The very first scene following the brief slide show is one that will be quite familiar to pretty much anyone who owns a television set.  Bill, a physician-turned-politician, is holding one of those confessional press conferences with his loyal wife at his side.  It seems that a prostitute with whom he was having an assignation lies in a coma brought on by a head injury she sustained while she and Bill were together—and covering it up is not an option.    

Judy’s silent show of support quickly dissipates when the pair are alone and more details of his escapades emerge, including the fact that he has been a long-time customer of the sex-for-hire industry.  Bill, who is inordinately gifted at finding ways to make a bad situation worse, rationalizes that he has lied about everything out of respect for Judy.  Later, when he is forced to step down from office and cannot find work as a physician (he is, ironically, a gynecologist, unlikely to engender much trust from any would-be patients) Judy suggests he can always find work as a pimp—a bitter but very funny line when delivered with Ms.

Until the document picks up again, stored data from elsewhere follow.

-- ==== Sys2Proof/Machine/Services.lean ====
section
/-! DEFINITION. The dispatch operations (`42_router.md` R174 to R199): the seventeen of format F152, each a transition of its
own, and the selection among them by the branch of the service type. -/
namespace Sys2Proof.Machine

/-- A success report: R179 and R181, with R183 for a destination that names no service. -/
def successReport (completion : Bool) (p : Packet) (s : State) : State :=
  match serviceOfApid s.cfg (tcvDestApid s.cfg p) with
  | none => raiseError (.logged .unknownVerifyDestination) s
  | some sv =>
    signal sv (setTcv sv (reportSuccess completion (tcvPacketId s.cfg p) (tcvPsc s.cfg p) (s.tcv.get sv)) s)

/-- A failure report of a subtype: R180 and R182. -/
def failureReport (subtype : Byte) (p : Packet) (s : State) : State :=
  emitAlert s.cfg.codes.tcVerifyFailed subtype (some p) (emitLog (.tcVerifyFailure subtype) s)

/-- An event report of the failure class: R189 to R191. -/
def alertingEvent (severity : Byte) (p : Packet) (s : State) : State :=
  emitAlert s.cfg.codes.eventAlert severity (some p) (emitLog (.eventReport p) s)

/-- `emit FWD[c](ENVELOPE(PKT))`, R175 and R177. -/
def forwardEnvelope (c : Consumer) (p : Packet) (s : State) : State := emitFwd c (envelope s.cfg p) s

/-- `delta` of R196, a mathematical integer. -/
def timeDelta (incoming loc : Time) : Int := (absMinutes incoming : Int) - (absMinutes loc : Int)

/-- `TIMESYNC(PKT)`, R196: the adoption is the error `TimeOutOfSync` (R265). -/
def timesync (p : Packet) (s : State) : State :=
  if 90 < (timeDelta p.ts s.lt).natAbs then raiseError (.desync p) s else s

/-- `TCV.ACC_OK`, R179. -/
def runTcvAccOk (p : Packet) (s : State) : State := successReport false p s

/-- `TCV.ACC_FAIL`, R180. -/
def runTcvAccFail (p : Packet) (s : State) : State := failureReport p.serviceSubType p s

/-- `TCV.EXE_OK`, R181. -/
def runTcvExeOk (p : Packet) (s : State) : State := successReport true p s

/-- `TCV.EXE_FAIL`, R182. -/
def runTcvExeFail (p : Packet) (s : State) : State := failureReport 8 p s

/-- `HK.10`, R184. -/
def runHk10 (p : Packet) (s : State) : State := forwardEnvelope .hk p s

/-- `HK.12`, R185. -/
def runHk12 (p : Packet) (s : State) : State := forwardEnvelope .hk p s

/-- `HK.25`, R186. -/
def runHk25 (p : Packet) (s : State) : State := forwardEnvelope .hk p s

/-- `HK.26`, R187. -/
def runHk26 (p : Packet) (s : State) : State := forwardEnvelope .hk p s

/-- `EVT.1`, R188. -/
def runEvt1 (p : Packet) (s : State) : State := emitLog (.eventReport p) s

/-- `EVT.2`, R189. -/
def runEvt2 (p : Packet) (s : State) : State := alertingEvent 2 p s

/-- `EVT.3`, R190. -/
def runEvt3 (p : Packet) (s : State) : State := alertingEvent 3 p s

/-- `EVT.4`, R191. -/
def runEvt4 (p : Packet) (s : State) : State := alertingEvent 4 p s

/-- `MEM.6`, R192; that the pair (6, 6) feeds `MEMDUMP` is P16. -/
def runMem6 (p : Packet) (s : State) : State := feedByConfig p (forwardEnvelope .mem p s)

/-- `MEM.10`, R193; that the pair (6, 10) feeds nothing is P16 (log 16). -/
def runMem10 (p : Packet) (s : State) : State := feedByConfig p (forwardEnvelope .mem p s)

/-- `TIME.2`, R194. -/
def runTime2 (p : Packet) (s : State) : State := timesync p s

/-- `SCHED.4`, R195; that the pair (69, 4) feeds `SCHEDREPORT` is P16. -/
def runSched4 (p : Packet) (s : State) : State := feedByConfig p (forwardEnvelope .sched p s)

/-- `FDIR.FWD`, R198. -/
def runFdirFwd (p : Packet) (s : State) : State := forwardEnvelope .fdir p s

/-- The dispatch operation named `op` on a packet. -/
def runDispatchOp (op : DispatchOp) (p : Packet) (s : State) : State :=
  match op with
  | .tcvAccOk => runTcvAccOk p s
  | .tcvAccFail => runTcvAccFail p s
  | .tcvExeOk => runTcvExeOk p s
  | .tcvExeFail => runTcvExeFail p s
  | .hk10 => runHk10 p s
  | .hk12 => runHk12 p s
  | .hk25 => runHk25 p s
  | .hk26 => runHk26 p s
  | .evt1 => runEvt1 p s
  | .evt2 => runEvt2 p s
  | .evt3 => runEvt3 p s
  | .evt4 => runEvt4 p s
  | .mem6 => runMem6 p s
  | .mem10 => runMem10 p s
  | .time2 => runTime2 p s
  | .sched4 => runSched4 p s
  | .fdirFwd => runFdirFwd p s

/-- A pair that no row of R107 lists, admitted by a widened whitelist: it behaves as its branch says (R174); any other service
type logs `Undispatched` (R199), which no verified packet reaches. -/
def runBranch (p : Packet) (s : State) : State :=
  if p.serviceType = 1 then s
  else if p.serviceType = 3 then forwardEnvelope .hk p s
  else if p.serviceType = 5 then
    if 1 < p.serviceSubType.toNat then alertingEvent p.serviceSubType p s else emitLog (.eventReport p) s
  else if p.serviceType = 6 then feedByConfig p (forwardEnvelope .mem p s)
  else if p.serviceType = 9 then timesync p s
  else if p.serviceType = 69 then feedByConfig p (forwardEnvelope .sched p s)
  else if p.serviceType = 70 then forwardEnvelope .fdir p s
  else raiseError (.logged .undispatched) s

/-- `dispatch(Packet)`, R174. -/
def dispatch (p : Packet) (s : State) : State :=
  match dispatchOpOf (selector p) with
  | some op => runDispatchOp op p s
  | none => runBranch p s

/-- `TCV.ACC_OK`, R179. -/
def execTcvAccOk (p : Packet) (s : State) : Result := .next (runTcvAccOk p s)

/-- `TCV.ACC_FAIL`, R180. -/
def execTcvAccFail (p : Packet) (s : State) : Result := .next (runTcvAccFail p s)

/-- `TCV.EXE_OK`, R181. -/
def execTcvExeOk (p : Packet) (s : State) : Result := .next (runTcvExeOk p s)

/-- `TCV.EXE_FAIL`, R182. -/
def execTcvExeFail (p : Packet) (s : State) : Result := .next (runTcvExeFail p s)

/-- `HK.10`, R184. -/
def execHk10 (p : Packet) (s : State) : Result := .next (runHk10 p s)

/-- `HK.12`, R185. -/
def execHk12 (p : Packet) (s : State) : Result := .next (runHk12 p s)

/-- `HK.25`, R186. -/
def execHk25 (p : Packet) (s : State) : Result := .next (runHk25 p s)

/-- `HK.26`, R187. -/
def execHk26 (p : Packet) (s : State) : Result := .next (runHk26 p s)

/-- `EVT.1`, R188. -/
def execEvt1 (p : Packet) (s : State) : Result := .next (runEvt1 p s)

/-- `EVT.2`, R189. -/
def execEvt2 (p : Packet) (s : State) : Result := .next (runEvt2 p s)

/-- `EVT.3`, R190. -/
def execEvt3 (p : Packet) (s : State) : Result := .next (runEvt3 p s)

/-- `EVT.4`, R191. -/
def execEvt4 (p : Packet) (s : State) : Result := .next (runEvt4 p s)

/-- `MEM.6`, R192. -/
def execMem6 (p : Packet) (s : State) : Result := .next (runMem6 p s)

/-- `MEM.10`, R193. -/
def execMem10 (p : Packet) (s : State) : Result := .next (runMem10 p s)

/-- `TIME.2`, R194. -/
def execTime2 (p : Packet) (s : State) : Result := .next (runTime2 p s)

/-- `SCHED.4`, R195. -/
def execSched4 (p : Packet) (s : State) : Result := .next (runSched4 p s)

/-- `FDIR.FWD`, R198. -/
def execFdirFwd (p : Packet) (s : State) : Result := .next (runFdirFwd p s)

end Sys2Proof.Machine
end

Metcalf’s perfect timing.

Throughout all of these travails, Bill is not only castigated by his wife, but also by the couple’s other daughter, Casey (Emily Meade), an avowed women’s rights advocate with a teenager’s unerring capacity for holding her parents accountable to an unreachable level of perfection.  Between Judy and Casey, Bill does not get to utter another word until the end of the first act, when he declares he is leaving because he is “not happy.”  (Mr. Goldblum does a stellar job of expressing himself through pained facial expressions during the long period of his character’s enforced silence).

If Judy has her say in first half of the play, Act II belongs to Bill, who seems to have taken as his role model the totally clueless idiot played by Larry David in the long-running HBO comedy Curb Your Enthusiasm.  Bill tries to make a life for himself, even managing to talk his way into a low-paying job at a medical clinic.  But he spends much of the time shooting off his mouth, and subsequently shooting himself in the foot as well, as a self-appointed guardian of men in their never-ending battle with “women!” 

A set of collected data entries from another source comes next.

-- ==== Sys2Proof/Laws/Frame.lean ====
section
/-! SUPPORT. What a field of an encoded frame reads as: slots of a header byte that share no bit can be read back, and the parts
of a frame are where R70 puts them. -/
namespace Sys2Proof

open Machine

/-- The place and the width of a slot. -/
def Slot.span (f : Slot) : FieldPos × Nat := (f.pos, f.width)

/-- A bit of a slot's bits. -/
theorem testBit_slotBits (f : Slot) (k : Nat) :
    (slotBits f).testBit k = (decide (f.pos.lo.val ≤ k) && (f.value % 2 ^ f.width).testBit (k - f.pos.lo.val)) := by
  rw [slotBits, Nat.mul_comm, Nat.testBit_two_pow_mul]

/-- A slot has bits only within its width. -/
theorem testBit_slotBits_of_le {f : Slot} {k : Nat} (h : f.pos.lo.val + f.width ≤ k) : (slotBits f).testBit k = false := by
  rw [testBit_slotBits]
  have : (f.value % 2 ^ f.width).testBit (k - f.pos.lo.val) = false :=
    Nat.testBit_lt_two_pow
      (lt_of_lt_of_le (Nat.mod_lt _ (Nat.two_pow_pos _)) (Nat.pow_le_pow_right (by omega) (by omega)))
  simp [this]

/-- Bit `n` of a frame, as far as a slot fills it. -/
def Slot.fills (f : Slot) (n : Nat) : Bool := decide (8 * f.pos.byte ≤ n) && (slotBits f).testBit (n - 8 * f.pos.byte)

/-- A slot fills no bit outside its span. -/
theorem Slot.fills_outside {f : Slot} {n : Nat} (h : n < f.pos.bit ∨ f.pos.bit + f.width ≤ n) : f.fills n = false := by
  unfold FieldPos.bit at h
  unfold Slot.fills
  rcases h with h | h
  · rw [testBit_slotBits]
    by_cases h1 : 8 * f.pos.byte ≤ n
    · have : ¬ f.pos.lo.val ≤ n - 8 * f.pos.byte := by omega
      simp [this]
    · simp [h1]
  · rw [testBit_slotBits_of_le (by omega)]
    simp

/-- A slot fills its span with its value. -/
theorem Slot.fills_inside (f : Slot) {i : Nat} (h : i < f.width) : f.fills (f.pos.bit + i) = f.value.testBit i := by
  have e : f.pos.bit + i - 8 * f.pos.byte - f.pos.lo.val = i := by
    unfold FieldPos.bit
    omega
  have h1 : 8 * f.pos.byte ≤ f.pos.bit + i := by
    unfold FieldPos.bit
    omega
  have h2 : f.pos.lo.val ≤ f.pos.bit + i - 8 * f.pos.byte := by
    unfold FieldPos.bit
    omega
  simp [Slot.fills, testBit_slotBits, e, h1, h2, Nat.testBit_mod_two_pow, h]

/-- A bit of what a slot puts into a byte. -/
theorem getLsbD_slotByte {f : Slot} (hw : f.width ≤ 8) {j k : Nat} (hk : k < 8) :
    ((slotByte f j).getD 0).getLsbD k = f.fills (8 * j + k) := by
  have hlo := f.pos.lo.isLt
  unfold slotByte
  split
  · rename_i h
    have e : 8 * j + k - 8 * f.pos.byte = k := by omega
    have h1 : 8 * f.pos.byte ≤ 8 * j + k := by omega
    rw [Option.getD_some, BitVec.getLsbD_ofNat]
    simp [Slot.fills, e, h1, hk]
  · split
    · rename_i h0 h
      have e : 8 * j + k - 8 * f.pos.byte = k + 8 := by omega
      have h1 : 8 * f.pos.byte ≤ 8 * j + k := by omega
      have e2 : slotBits f / 256 = slotBits f / 2 ^ 8 := rfl
      rw [Option.getD_some, BitVec.getLsbD_ofNat, e2, Nat.testBit_div_two_pow]
      simp [Slot.fills, e, h1, hk]
    · rename_i h0 h
      symm
      have hz : (0 : Byte).getLsbD k = false := BitVec.getLsbD_zero
      rw [Option.getD_none, hz]
      apply Slot.fills_outside
      unfold FieldPos.bit
      simp only [FieldPos.straddles, decide_eq_true_eq, not_and_or] at h
      omega

/-- A bit of a header byte is a bit that one of its slots fills. -/
theorem getLsbD_headerByte {slots : List Slot} (hw : ∀ f ∈ slots, f.width ≤ 8) {j k : Nat} (hk : k < 8) :
    (headerByte slots j).getLsbD k = slots.any fun f => f.fills (8 * j + k) := by
  induction slots with
  | nil => simp [headerByte]
  | cons f l ih =>
    have ih := ih fun g hg => hw g (List.mem_cons_of_mem _ hg)
    have hf := getLsbD_slotByte (hw f List.mem_cons_self) hk (j := j)
    have e : headerByte (f :: l) j = match slotByte f j with
      | some b => b ||| headerByte l j
      | none => headerByte l j := rfl
    rw [e, List.any_cons, ← ih, ← hf]
    cases slotByte f j <;> simp

theorem spansDisjoint_symm {a b : FieldPos × Nat} (h : spansDisjoint a b = true) : spansDisjoint b a = true := by
  simp only [spansDisjoint, Bool.or_eq_true] at h ⊢
  exact h.symm

/-- Two different slots of a pairwise disjoint list are disjoint. -/
theorem pairwise_of_ne {slots : List Slot} (hd : slots.Pairwise fun f g => spansDisjoint f.span g.span = true) {f g : Slot}
    (hf : f ∈ slots) (hg : g ∈ slots) (hne : f ≠ g) : spansDisjoint f.span g.span = true := by
  induction slots with
  | nil => cases hf
  | cons a l ih =>
    rw [List.pairwise_cons] at hd
    rcases List.mem_cons.mp hf with rfl | hf'
    · rcases List.mem_cons.mp hg with rfl | hg'
      · exact absurd rfl hne
      · exact hd.1 g hg'
    · rcases List.mem_cons.mp hg with rfl | hg'
      · exact spansDisjoint_symm (hd.1 f hf')
      · exact ih hd.2 hf' hg'

/-- In a list of slots that share no bit, the bits of a slot's span are those of its value. -/
theorem any_fills {slots : List Slot} (hd : slots.Pairwise fun f g => spansDisjoint f.span g.span = true) {f : Slot}
    (hf : f ∈ slots) {i : Nat} (hi : i < f.width) : (slots.any fun g => g.fills (f.pos.bit + i)) = f.value.testBit i := by
  have hself := f.fills_inside hi
  cases hv : f.value.testBit i with
  | true =>
    rw [List.any_eq_true]
    exact ⟨f, hf, hself.trans hv⟩
  | false =>
    rw [List.any_eq_false]
    intro g hg
    by_cases hne : g = f
    · subst hne
      simp [hself, hv]
    · have hdis := pairwise_of_ne hd hf hg fun e => hne e.symm
      have hdis : f.pos.bit + f.width ≤ g.pos.bit ∨ g.pos.bit + g.width ≤ f.pos.bit := by
        simp only [spansDisjoint, Slot.span, Bool.or_eq_true] at hdis
        exact hdis.imp of_decide_eq_true of_decide_eq_true
      rw [Slot.fills_outside (by omega)]
      simp

/-- A field within one byte. -/
theorem readField_inside (F : Bytes) (pos : FieldPos) (w : Nat) (h : pos.lo.val + w ≤ 8) :
    readField F pos w = (byteAt F pos.byte).extractLsb' pos.lo.val w := by
  have : ¬ 8 < pos.lo.val + w := by omega
  simp [readField, FieldPos.straddles, this]

/-- A bit of a field that is read is the bit of the frame at its position. -/
theorem getLsbD_readField (F : Bytes) (pos : FieldPos) {w i : Nat} (hw : w ≤ 8) (hi : i < w) :
    (readField F pos w).getLsbD i = (byteAt F ((pos.bit + i) / 8)).getLsbD ((pos.bit + i) % 8) := by
  have hlo := pos.lo.isLt
  unfold readField FieldPos.bit
  split
  · rw [BitVec.getLsbD_extractLsb']
    by_cases h : pos.lo.val + i < 8
    · have e1 : (8 * pos.byte + pos.lo.val + i) / 8 = pos.byte := by omega
      have e2 : (8 * pos.byte + pos.lo.val + i) % 8 = pos.lo.val + i := by omega
      have h16 : pos.lo.val + i < 16 := by omega
      simp [word16, hi, h, h16, e1, e2]
    · have e1 : (8 * pos.byte + pos.lo.val + i) / 8 = pos.byte + 1 := by omega
      have e2 : (8 * pos.byte + pos.lo.val + i) % 8 = pos.lo.val + i - 8 := by omega
      have h16 : pos.lo.val + i < 16 := by omega
      have h0 : (byteAt F pos.byte).getLsbD (pos.lo.val + i) = false := BitVec.getLsbD_of_ge _ _ (by omega)
      simp [word16, hi, h, h16, e1, e2, h0]
  · rename_i h
    simp only [FieldPos.straddles, decide_eq_true_eq] at h
    have e1 : (8 * pos.byte + pos.lo.val + i) / 8 = pos.byte := by omega
    have e2 : (8 * pos.byte + pos.lo.val + i) % 8 = pos.lo.val + i := by omega
    rw [BitVec.getLsbD_extractLsb', e1, e2]
    simp [hi]

/-- The slots of a header record lie where the layout says. -/
theorem headerSlots_span (c : Config) (h : Header) : (headerSlots c h).map Slot.span = layoutSpans c.layout := rfl

theorem headerSlots_disjoint {c : Config} (hc : c.layout.wf = true) (h : Header) :
    (headerSlots c h).Pairwise fun f g => spansDisjoint f.span g.span = true := by
  have := hc
  simp only [Layout.wf, Bool.and_eq_true, decide_eq_true_eq] at this
  have h2 := this.2
  rw [← headerSlots_span c h, List.pairwise_map] at h2
  exact h2

theorem headerSlots_place {c : Config} (hc : c.layout.wf = true) (h : Header) :
    ∀ f ∈ headerSlots c h, 139 ≤ f.pos.byte ∧ f.pos.bit + f.width ≤ 8 * 152 := by
  intro f hf
  have := hc
  simp only [Layout.wf, Bool.and_eq_true] at this
  have h1 := this.1
  rw [← headerSlots_span c h, List.all_map, List.all_eq_true] at h1
  have h2 := h1 f hf
  simp only [Function.comp, Slot.span, Bool.and_eq_true] at h2
  exact ⟨of_decide_eq_true h2.1, of_decide_eq_true h2.2⟩

theorem headerSlots_width (c : Config) (h : Header) : ∀ f ∈ headerSlots c h, f.width ≤ 8 := by
  simp [headerSlots]

/-- A header byte of a frame. -/
theorem byteAt_header (c : Config) (h : Header) (p ck : Bytes) (hck : ck.length = 2) {j : Nat} (h1 : 139 ≤ j) (h2 : j < 152) :
    byteAt (ck ++ frameBody c h p) j = headerByte (headerSlots c h) j := by
  have e : j - 2 - 137 < 13 := by omega
  have e2 : 139 + (j - 2 - 137) = j := by omega
  simp only [byteAt, List.getD_eq_getElem?_getD, frameBody]
  rw [List.getElem?_append_right (by omega), hck, List.getElem?_append_right (by simp; omega)]
  simp [e, e2]

/-- A field of an encoded frame reads as its value reduced to its width (R92, R134). -/
theorem readField_frame {c : Config} (hc : c.layout.wf = true) (h : Header) (p ck : Bytes) (hck : ck.length = 2) {f : Slot}
    (hf : f ∈ headerSlots c h) : readField (ck ++ frameBody c h p) f.pos f.width = BitVec.ofNat f.width f.value := by
  obtain ⟨h1, h2⟩ := headerSlots_place hc h f hf
  have hw := headerSlots_width c h
  apply BitVec.eq_of_getLsbD_eq
  intro i hi
  have hb : 8 * f.pos.byte ≤ f.pos.bit := by simp [FieldPos.bit]
  rw [getLsbD_readField _ _ (hw f hf) hi, byteAt_header c h p ck hck (by omega) (by omega),
    getLsbD_headerByte hw (Nat.mod_lt _ (by omega)), Nat.div_add_mod, any_fills (headerSlots_disjoint hc h) hf hi,
    BitVec.getLsbD_ofNat]
  simp [hi]

/-- The payload of an encoded frame. -/
theorem payload_frame (c : Config) (h : Header) (p ck : Bytes) (hck : ck.length = 2) (hp : p.length = 137) :
    firstBytes 137 ((ck ++ frameBody c h p).drop 2) = p := by
  rw [List.drop_append_of_le_length (by omega), List.drop_eq_nil_of_le (by omega), List.nil_append, frameBody]
  apply List.ext_getElem?
  intro i
  by_cases hi : i < 137
  · rw [firstBytes_getElem? _ hi, byteAt, List.getD_eq_getElem?_getD, List.getElem?_append_left (by simp; omega),
      firstBytes_getElem? _ hi]
    simp [byteAt, hp, hi]
  · rw [List.getElem?_eq_none (by simp; omega), List.getElem?_eq_none (by omega)]

/-- The checksum bytes read back (R62, P3). -/
theorem readChecksum_frame (c : Config) (k : Word16) (body : Bytes) : readChecksum c (checksumBytes c k ++ body) = k := by
  unfold readChecksum checksumBytes
  split <;> simp [byteAt]

/-- The timestamp word of an encoded frame reads back. -/
theorem toNat_word16_packTime (w : TimeWidths) (t : Time) (h : w.sum = 16) :
    (word16 (BitVec.ofNat 8 (packTime w t / 256)) (BitVec.ofNat 8 (packTime w t % 256))).toNat = packTime w t := by
  have := packTime_lt w t h
  rw [toNat_word16]
  simp
  omega

end Sys2Proof
end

This is not a play that ends with any great breakthrough or epiphanies.  In the end, Bill and Judy share a ceasefire, which may as good as it will ever get. 

In the capable hands of Ms. Metcalf and Mr. Goldblum, as well as the rest of the excellent cast and director Anna D. Shapiro, Domesticated is a strong follow-up to Clybourne Park, in which cluelessness, misunderstanding, and miscommunication also served to trip up the best efforts of the characters to get along.  Perhaps this is Mr. Norris’s great strength as a playwright, the ability to help us to see how difficult it is for any of us to empathize with those who are dissimilar—in terms of race, gender, socio-economic status, or any other cultural indicator. 

Wonder what he could do with the red/blue political divide that has ensnared this nation in recent years.